> _WORK INSTRUCTIONS_: Look through the listing below and give the number of lines that hold "some". Say nothing more.

> _ENTRIES SUPPLIED_:
<<<<

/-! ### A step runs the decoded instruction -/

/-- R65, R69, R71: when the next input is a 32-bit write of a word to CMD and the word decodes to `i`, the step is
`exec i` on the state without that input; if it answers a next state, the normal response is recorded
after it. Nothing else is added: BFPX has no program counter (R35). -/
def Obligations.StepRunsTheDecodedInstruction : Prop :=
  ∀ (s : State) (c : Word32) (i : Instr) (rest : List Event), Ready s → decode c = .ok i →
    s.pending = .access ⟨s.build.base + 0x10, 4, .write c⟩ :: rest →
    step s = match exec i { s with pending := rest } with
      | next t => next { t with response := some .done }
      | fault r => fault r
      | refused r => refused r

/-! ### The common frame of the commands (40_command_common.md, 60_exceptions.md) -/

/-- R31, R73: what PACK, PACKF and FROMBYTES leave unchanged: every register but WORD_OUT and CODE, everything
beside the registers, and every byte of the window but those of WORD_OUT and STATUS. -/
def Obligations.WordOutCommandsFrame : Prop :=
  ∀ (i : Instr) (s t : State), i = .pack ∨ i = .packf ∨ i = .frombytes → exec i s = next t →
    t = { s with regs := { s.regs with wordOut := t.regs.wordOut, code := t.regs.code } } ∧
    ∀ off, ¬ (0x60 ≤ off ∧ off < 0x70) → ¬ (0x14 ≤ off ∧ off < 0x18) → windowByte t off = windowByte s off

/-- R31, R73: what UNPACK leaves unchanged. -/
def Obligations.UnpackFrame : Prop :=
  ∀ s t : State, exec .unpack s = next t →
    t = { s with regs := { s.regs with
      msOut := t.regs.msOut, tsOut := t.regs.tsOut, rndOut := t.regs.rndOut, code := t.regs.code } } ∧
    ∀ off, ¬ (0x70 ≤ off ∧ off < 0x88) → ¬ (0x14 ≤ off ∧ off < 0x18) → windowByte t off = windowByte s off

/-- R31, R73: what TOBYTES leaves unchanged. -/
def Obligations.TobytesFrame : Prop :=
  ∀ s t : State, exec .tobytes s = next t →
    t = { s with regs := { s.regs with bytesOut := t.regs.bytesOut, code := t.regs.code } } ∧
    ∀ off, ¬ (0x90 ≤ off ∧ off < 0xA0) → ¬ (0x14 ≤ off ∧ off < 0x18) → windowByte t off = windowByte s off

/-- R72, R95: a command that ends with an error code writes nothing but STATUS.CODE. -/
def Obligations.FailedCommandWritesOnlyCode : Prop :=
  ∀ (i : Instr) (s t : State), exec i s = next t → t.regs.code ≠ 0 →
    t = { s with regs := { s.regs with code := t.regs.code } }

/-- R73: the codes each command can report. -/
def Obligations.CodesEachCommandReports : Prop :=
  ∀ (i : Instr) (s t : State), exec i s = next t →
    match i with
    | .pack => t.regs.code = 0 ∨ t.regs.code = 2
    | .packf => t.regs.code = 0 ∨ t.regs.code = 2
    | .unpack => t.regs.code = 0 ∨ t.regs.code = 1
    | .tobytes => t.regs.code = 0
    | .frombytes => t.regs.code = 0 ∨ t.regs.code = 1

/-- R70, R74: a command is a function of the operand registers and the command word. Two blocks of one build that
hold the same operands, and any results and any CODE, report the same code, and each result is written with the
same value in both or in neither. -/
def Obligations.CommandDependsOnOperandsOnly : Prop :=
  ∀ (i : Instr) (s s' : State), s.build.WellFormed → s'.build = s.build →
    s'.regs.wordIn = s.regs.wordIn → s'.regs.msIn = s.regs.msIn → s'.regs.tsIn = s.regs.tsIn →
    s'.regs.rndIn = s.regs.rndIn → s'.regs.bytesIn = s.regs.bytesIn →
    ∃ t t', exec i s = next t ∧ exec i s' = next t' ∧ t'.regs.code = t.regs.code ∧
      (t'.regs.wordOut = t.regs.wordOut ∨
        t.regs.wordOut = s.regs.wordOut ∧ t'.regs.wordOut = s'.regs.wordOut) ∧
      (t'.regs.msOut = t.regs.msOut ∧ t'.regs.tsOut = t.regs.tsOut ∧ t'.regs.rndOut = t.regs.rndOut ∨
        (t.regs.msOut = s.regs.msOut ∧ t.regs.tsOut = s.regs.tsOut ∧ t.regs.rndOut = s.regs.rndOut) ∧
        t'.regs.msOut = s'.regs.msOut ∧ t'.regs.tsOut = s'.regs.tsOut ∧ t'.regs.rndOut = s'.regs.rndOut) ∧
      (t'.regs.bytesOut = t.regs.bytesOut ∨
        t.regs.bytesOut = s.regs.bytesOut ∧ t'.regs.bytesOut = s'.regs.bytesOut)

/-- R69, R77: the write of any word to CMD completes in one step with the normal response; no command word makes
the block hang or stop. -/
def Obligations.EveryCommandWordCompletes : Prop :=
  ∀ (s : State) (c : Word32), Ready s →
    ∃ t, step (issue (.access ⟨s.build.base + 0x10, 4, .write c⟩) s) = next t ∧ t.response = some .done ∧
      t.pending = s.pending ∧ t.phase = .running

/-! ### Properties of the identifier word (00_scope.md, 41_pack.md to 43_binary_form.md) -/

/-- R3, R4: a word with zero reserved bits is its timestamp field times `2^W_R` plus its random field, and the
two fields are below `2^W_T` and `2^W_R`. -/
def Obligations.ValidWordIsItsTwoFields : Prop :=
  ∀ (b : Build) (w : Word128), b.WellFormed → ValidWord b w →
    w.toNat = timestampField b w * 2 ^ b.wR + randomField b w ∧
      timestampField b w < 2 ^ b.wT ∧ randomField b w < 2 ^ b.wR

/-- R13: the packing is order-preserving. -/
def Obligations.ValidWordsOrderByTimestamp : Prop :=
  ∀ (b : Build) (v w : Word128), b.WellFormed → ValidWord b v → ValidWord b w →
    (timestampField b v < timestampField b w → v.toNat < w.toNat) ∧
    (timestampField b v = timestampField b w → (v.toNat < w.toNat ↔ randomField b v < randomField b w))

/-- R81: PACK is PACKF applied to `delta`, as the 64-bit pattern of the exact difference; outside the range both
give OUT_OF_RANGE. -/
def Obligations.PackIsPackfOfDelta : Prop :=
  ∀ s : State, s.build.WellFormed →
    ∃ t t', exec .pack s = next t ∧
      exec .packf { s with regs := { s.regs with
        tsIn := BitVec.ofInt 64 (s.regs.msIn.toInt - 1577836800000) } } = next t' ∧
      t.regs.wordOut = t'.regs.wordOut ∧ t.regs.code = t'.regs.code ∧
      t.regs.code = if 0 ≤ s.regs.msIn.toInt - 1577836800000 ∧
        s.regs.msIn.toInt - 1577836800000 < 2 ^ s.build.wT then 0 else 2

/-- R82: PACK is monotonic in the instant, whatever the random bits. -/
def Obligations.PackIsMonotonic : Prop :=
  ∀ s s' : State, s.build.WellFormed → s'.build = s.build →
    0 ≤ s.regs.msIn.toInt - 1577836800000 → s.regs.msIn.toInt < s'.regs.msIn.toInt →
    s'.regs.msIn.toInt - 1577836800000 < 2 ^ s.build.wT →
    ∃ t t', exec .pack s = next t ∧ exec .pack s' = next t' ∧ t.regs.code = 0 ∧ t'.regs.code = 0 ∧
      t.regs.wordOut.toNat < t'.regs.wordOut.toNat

>>>>

> _EXERCISE OUTPUT_: 2